Present the following data again exactly as it is shown.

Dataset entries:
========================================================================

-- ==== Sys2Proof/Machine/Hosts.lean ====
section
/-! DEFINITION. Host ports and mailboxes: the ring, replies by hardware, and the general commands (20 R450–R462; 21 R475–R477). -/

namespace Sys2Proof.Machine

/-! ### Buffers and rings (R455–R457, R460) -/

/-- A host port is being disabled, and its link still up for the BAR2 requests in flight (R53). -/
def State.portEnds (s : State) (p : Nat) : Bool := s.pw.funcOps.any (fun f => f.1 = 6 && f.2.1 = p)

/-- The port answers accesses: MP in every powered mode, HP0–HP3 with their link up and not in D3hot, until a disable stops them (R53, R450,
R452). -/
def State.portUp (s : State) (p : Nat) : Bool :=
  decide (s.pw.mode ≠ .off) && s.pw.resetN && !s.pw.tripped &&
  (if p = 4 then true else s.flag F.hpStatus_linkUp p 0 && !(s.port p).d3hot && !s.portEnds p)

/-- A write access to a command buffer: without effect and counted in LOCKED_WR while the buffer is locked (R457). -/
def State.bufferWrite (s : State) (p m o : Nat) (l : List Byte) : State :=
  let x := s.mbox p m
  if x.state = 1 ∨ x.state = 2 then s.count F.hpCounts_lockedWr p 0 1
  else s.setMbox p m { x with cmd := putBytes x.cmd o (l.take (512 - o)) }

/-- The code with which the mailbox hardware answers a ring by itself (R49, R50, R460). DESIGN CHOICE (log entry 116): with Maltar failed and the
Referee halted too, INTERNAL_ERROR. -/
def State.hardwareCode (s : State) : Option Nat :=
  if s.pw.maltarFailed then some 0xFF
  else if s.refHalted then some 0x7F
  else if !s.pw.maltarOwns || s.pw.refRestarting then some 0x15
  else none

/-- RING written in a mailbox: it is queued, or answered by the hardware; a ring of a QUEUED or RUNNING mailbox is lost (R457, R460). -/
def State.ring (s : State) (p m : Nat) : State :=
  let x := s.mbox p m
  if x.state = 1 ∨ x.state = 2 then s.count F.hpCounts_ringLost p 0 1
  else
    let s := s.setMbox p m { x with state := 1, tag := x.htag }
    match s.hardwareCode with
    | some code => s.reply p m code []
    | none =>
      let q := s.port p
      s.setPort p { q with rings := q.rings.filter (· ≠ m) ++ [m] }

/-- MAILBOX_RING: the host's writes to the command buffer since its last ring (offset and bytes of each), then RING (R455, R457). -/
def execMailboxRing (p : Port) (m : Mbox) (writes : List (Fin 512 × List Byte)) (s : State) : Out :=
  .next (if s.portUp p then State.ring (writes.foldl (fun s w => s.bufferWrite p m w.1 w.2) s) p m else s)

/-! ### General commands (R475–R477) -/

/-- POLL (R475). -/
def cmdPoll : Body := fun _ s => (s, .done 0 [])

/-- The port that a command came in through; for a relayed one the origin's. -/
def State.ctxHost (s : State) (c : Ctx) : Nat := if c.port = 5 then leAt (s.mbox 5 c.mbox).relayHead 3 1 / 4 % 8 else c.port

/-- IDENTIFY (R475). -/
def cmdIdentify : Body := fun c s =>
  (s, .done 0 (leBytes 2 0x000A ++ leBytes 2 0x0126 ++ leBytes 1 (1 + (Config.partFact 0).toNat % 3) ++ leBytes 1 0x45 ++
    leBytes 2 (Config.partFact 1).toNat ++ leBytes 8 deviceId ++ leBytes 4 (Config.partFact 2).toNat ++ leBytes 4 (Config.partFact 3).toNat ++
    leBytes 2 (s.getF F.timeCtl_domain 0 0) ++ leBytes 1 c.tenant ++ leBytes 1 (s.ctxHost c)))

/-- An event record as GET_EVENTS returns it (R462). -/
def EvRec.bytes (e : EvRec) : List Byte :=
  leBytes 2 e.kind ++ leBytes 1 e.code ++ leBytes 1 e.tenant ++ leBytes 4 e.source ++ leBytes 8 e.data ++ leBytes 6 e.sec ++ leBytes 4 e.ns ++ leBytes 6 0

/-- GET_EVENTS: up to MAX of the oldest records, and no more than 15, are returned and removed (R462, R475). -/
def cmdGetEvents : Body := fun c s =>
  let x := s.port c.port
  let now := x.events.take (min 15 (c.num 0 1))
  let rest := x.events.drop (min 15 (c.num 0 1))
  (s.setPort c.port { x with events := rest },
    .done 0 (leBytes 1 now.length ++ leBytes 1 (min 255 rest.length) ++ leBytes 14 0 ++ now.flatMap EvRec.bytes))

/-- An operation record as GET_STATUS returns it (R476). -/
def OpRec.bytes (r : OpRec) : List Byte :=
  leBytes 2 r.tag ++ leBytes 2 r.opcode ++ leBytes 1 (r.mbox % 4) ++ leBytes 1 (b2n r.done) ++ leBytes 1 r.code ++ leBytes 1 0 ++
  leBytes 8 r.result ++ leBytes 8 r.detail

/-- GET_STATUS: the records of the port, or of the origin and tenant of a relayed command, and with ACK the latched alarms of the tenant, for
T0 also the device-wide ones, are cleared (R476, R477, R491). LATCHED counts them before. -/
def cmdGetStatus : Body := fun c s =>
  let x := s.port c.port
  let mine (r : OpRec) : Bool := r.origin = c.origin
  let recs := x.ops.filter mine
  let latched := (s.hosts.alarms.filter (fun a => a.tenant = 255 || a.tenant = c.tenant)).length
  let pay := leBytes 8 s.loadReport ++ leBytes 1 s.ld.slotA ++ leBytes 1 s.ld.slotB ++ leBytes 1 s.ld.golden ++ leBytes 1 (s.activeSlot.getD 2) ++
    leBytes 1 s.standing ++ leBytes 1 s.ld.storeBad ++ leBytes 1 (min 255 latched) ++ leBytes 1 recs.length ++ recs.flatMap OpRec.bytes
  let s := s.setPort c.port { x with ops := x.ops.filter (fun r => !(mine r && r.done)) }
  let s := if bitAt (c.num 0 1) 0 then
      { s with hosts.alarms := s.hosts.alarms.filter (fun a => !(a.tenant = c.tenant || (a.tenant = 255 && c.tenant = 0))) }
    else s
  (s, .done 0 pay)

/-- POLL (R475). -/
def execPoll (p : Port) (m : Mbox) (s : State) : Out := .next (takeMailbox 0x0000 cmdPoll p m s)
/-- IDENTIFY (R475). -/
def execIdentify (p : Port) (m : Mbox) (s : State) : Out := .next (takeMailbox 0x0001 cmdIdentify p m s)
/-- GET_EVENTS (R462, R475). -/
def execGetEvents (p : Port) (m : Mbox) (s : State) : Out := .next (takeMailbox 0x0002 cmdGetEvents p m s)
/-- GET_STATUS (R476, R477). -/
def execGetStatus (p : Port) (m : Mbox) (s : State) : Out := .next (takeMailbox 0x0003 cmdGetStatus p m s)

end Sys2Proof.Machine
end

========================================================================

* [Solution to the exercise]:
-- ==== Sys2Proof/Machine/Hosts.lean ====
section
/-! DEFINITION. Host ports and mailboxes: the ring, replies by hardware, and the general commands (20 R450–R462; 21 R475–R477). -/

namespace Sys2Proof.Machine

/-! ### Buffers and rings (R455–R457, R460) -/

/-- A host port is being disabled, and its link still up for the BAR2 requests in flight (R53). -/
def State.portEnds (s : State) (p : Nat) : Bool := s.pw.funcOps.any (fun f => f.1 = 6 && f.2.1 = p)

/-- The port answers accesses: MP in every powered mode, HP0–HP3 with their link up and not in D3hot, until a disable stops them (R53, R450,
R452). -/
def State.portUp (s : State) (p : Nat) : Bool :=
  decide (s.pw.mode ≠ .off) && s.pw.resetN && !s.pw.tripped &&
  (if p = 4 then true else s.flag F.hpStatus_linkUp p 0 && !(s.port p).d3hot && !s.portEnds p)

/-- A write access to a command buffer: without effect and counted in LOCKED_WR while the buffer is locked (R457). -/
def State.bufferWrite (s : State) (p m o : Nat) (l : List Byte) : State :=
  let x := s.mbox p m
  if x.state = 1 ∨ x.state = 2 then s.count F.hpCounts_lockedWr p 0 1
  else s.setMbox p m { x with cmd := putBytes x.cmd o (l.take (512 - o)) }

/-- The code with which the mailbox hardware answers a ring by itself (R49, R50, R460). DESIGN CHOICE (log entry 116): with Maltar failed and the
Referee halted too, INTERNAL_ERROR. -/
def State.hardwareCode (s : State) : Option Nat :=
  if s.pw.maltarFailed then some 0xFF
  else if s.refHalted then some 0x7F
  else if !s.pw.maltarOwns || s.pw.refRestarting then some 0x15
  else none

/-- RING written in a mailbox: it is queued, or answered by the hardware; a ring of a QUEUED or RUNNING mailbox is lost (R457, R460). -/
def State.ring (s : State) (p m : Nat) : State :=
  let x := s.mbox p m
  if x.state = 1 ∨ x.state = 2 then s.count F.hpCounts_ringLost p 0 1
  else
    let s := s.setMbox p m { x with state := 1, tag := x.htag }
    match s.hardwareCode with
    | some code => s.reply p m code []
    | none =>
      let q := s.port p
      s.setPort p { q with rings := q.rings.filter (· ≠ m) ++ [m] }

/-- MAILBOX_RING: the host's writes to the command buffer since its last ring (offset and bytes of each), then RING (R455, R457). -/
def execMailboxRing (p : Port) (m : Mbox) (writes : List (Fin 512 × List Byte)) (s : State) : Out :=
  .next (if s.portUp p then State.ring (writes.foldl (fun s w => s.bufferWrite p m w.1 w.2) s) p m else s)

/-! ### General commands (R475–R477) -/

/-- POLL (R475). -/
def cmdPoll : Body := fun _ s => (s, .done 0 [])

/-- The port that a command came in through; for a relayed one the origin's. -/
def State.ctxHost (s : State) (c : Ctx) : Nat := if c.port = 5 then leAt (s.mbox 5 c.mbox).relayHead 3 1 / 4 % 8 else c.port

/-- IDENTIFY (R475). -/
def cmdIdentify : Body := fun c s =>
  (s, .done 0 (leBytes 2 0x000A ++ leBytes 2 0x0126 ++ leBytes 1 (1 + (Config.partFact 0).toNat % 3) ++ leBytes 1 0x45 ++
    leBytes 2 (Config.partFact 1).toNat ++ leBytes 8 deviceId ++ leBytes 4 (Config.partFact 2).toNat ++ leBytes 4 (Config.partFact 3).toNat ++
    leBytes 2 (s.getF F.timeCtl_domain 0 0) ++ leBytes 1 c.tenant ++ leBytes 1 (s.ctxHost c)))

/-- An event record as GET_EVENTS returns it (R462). -/
def EvRec.bytes (e : EvRec) : List Byte :=
  leBytes 2 e.kind ++ leBytes 1 e.code ++ leBytes 1 e.tenant ++ leBytes 4 e.source ++ leBytes 8 e.data ++ leBytes 6 e.sec ++ leBytes 4 e.ns ++ leBytes 6 0

/-- GET_EVENTS: up to MAX of the oldest records, and no more than 15, are returned and removed (R462, R475). -/
def cmdGetEvents : Body := fun c s =>
  let x := s.port c.port
  let now := x.events.take (min 15 (c.num 0 1))
  let rest := x.events.drop (min 15 (c.num 0 1))
  (s.setPort c.port { x with events := rest },
    .done 0 (leBytes 1 now.length ++ leBytes 1 (min 255 rest.length) ++ leBytes 14 0 ++ now.flatMap EvRec.bytes))

/-- An operation record as GET_STATUS returns it (R476). -/
def OpRec.bytes (r : OpRec) : List Byte :=
  leBytes 2 r.tag ++ leBytes 2 r.opcode ++ leBytes 1 (r.mbox % 4) ++ leBytes 1 (b2n r.done) ++ leBytes 1 r.code ++ leBytes 1 0 ++
  leBytes 8 r.result ++ leBytes 8 r.detail

/-- GET_STATUS: the records of the port, or of the origin and tenant of a relayed command, and with ACK the latched alarms of the tenant, for
T0 also the device-wide ones, are cleared (R476, R477, R491). LATCHED counts them before. -/
def cmdGetStatus : Body := fun c s =>
  let x := s.port c.port
  let mine (r : OpRec) : Bool := r.origin = c.origin
  let recs := x.ops.filter mine
  let latched := (s.hosts.alarms.filter (fun a => a.tenant = 255 || a.tenant = c.tenant)).length
  let pay := leBytes 8 s.loadReport ++ leBytes 1 s.ld.slotA ++ leBytes 1 s.ld.slotB ++ leBytes 1 s.ld.golden ++ leBytes 1 (s.activeSlot.getD 2) ++
    leBytes 1 s.standing ++ leBytes 1 s.ld.storeBad ++ leBytes 1 (min 255 latched) ++ leBytes 1 recs.length ++ recs.flatMap OpRec.bytes
  let s := s.setPort c.port { x with ops := x.ops.filter (fun r => !(mine r && r.done)) }
  let s := if bitAt (c.num 0 1) 0 then
      { s with hosts.alarms := s.hosts.alarms.filter (fun a => !(a.tenant = c.tenant || (a.tenant = 255 && c.tenant = 0))) }
    else s
  (s, .done 0 pay)

/-- POLL (R475). -/
def execPoll (p : Port) (m : Mbox) (s : State) : Out := .next (takeMailbox 0x0000 cmdPoll p m s)
/-- IDENTIFY (R475). -/
def execIdentify (p : Port) (m : Mbox) (s : State) : Out := .next (takeMailbox 0x0001 cmdIdentify p m s)
/-- GET_EVENTS (R462, R475). -/
def execGetEvents (p : Port) (m : Mbox) (s : State) : Out := .next (takeMailbox 0x0002 cmdGetEvents p m s)
/-- GET_STATUS (R476, R477). -/
def execGetStatus (p : Port) (m : Mbox) (s : State) : Out := .next (takeMailbox 0x0003 cmdGetStatus p m s)

end Sys2Proof.Machine
end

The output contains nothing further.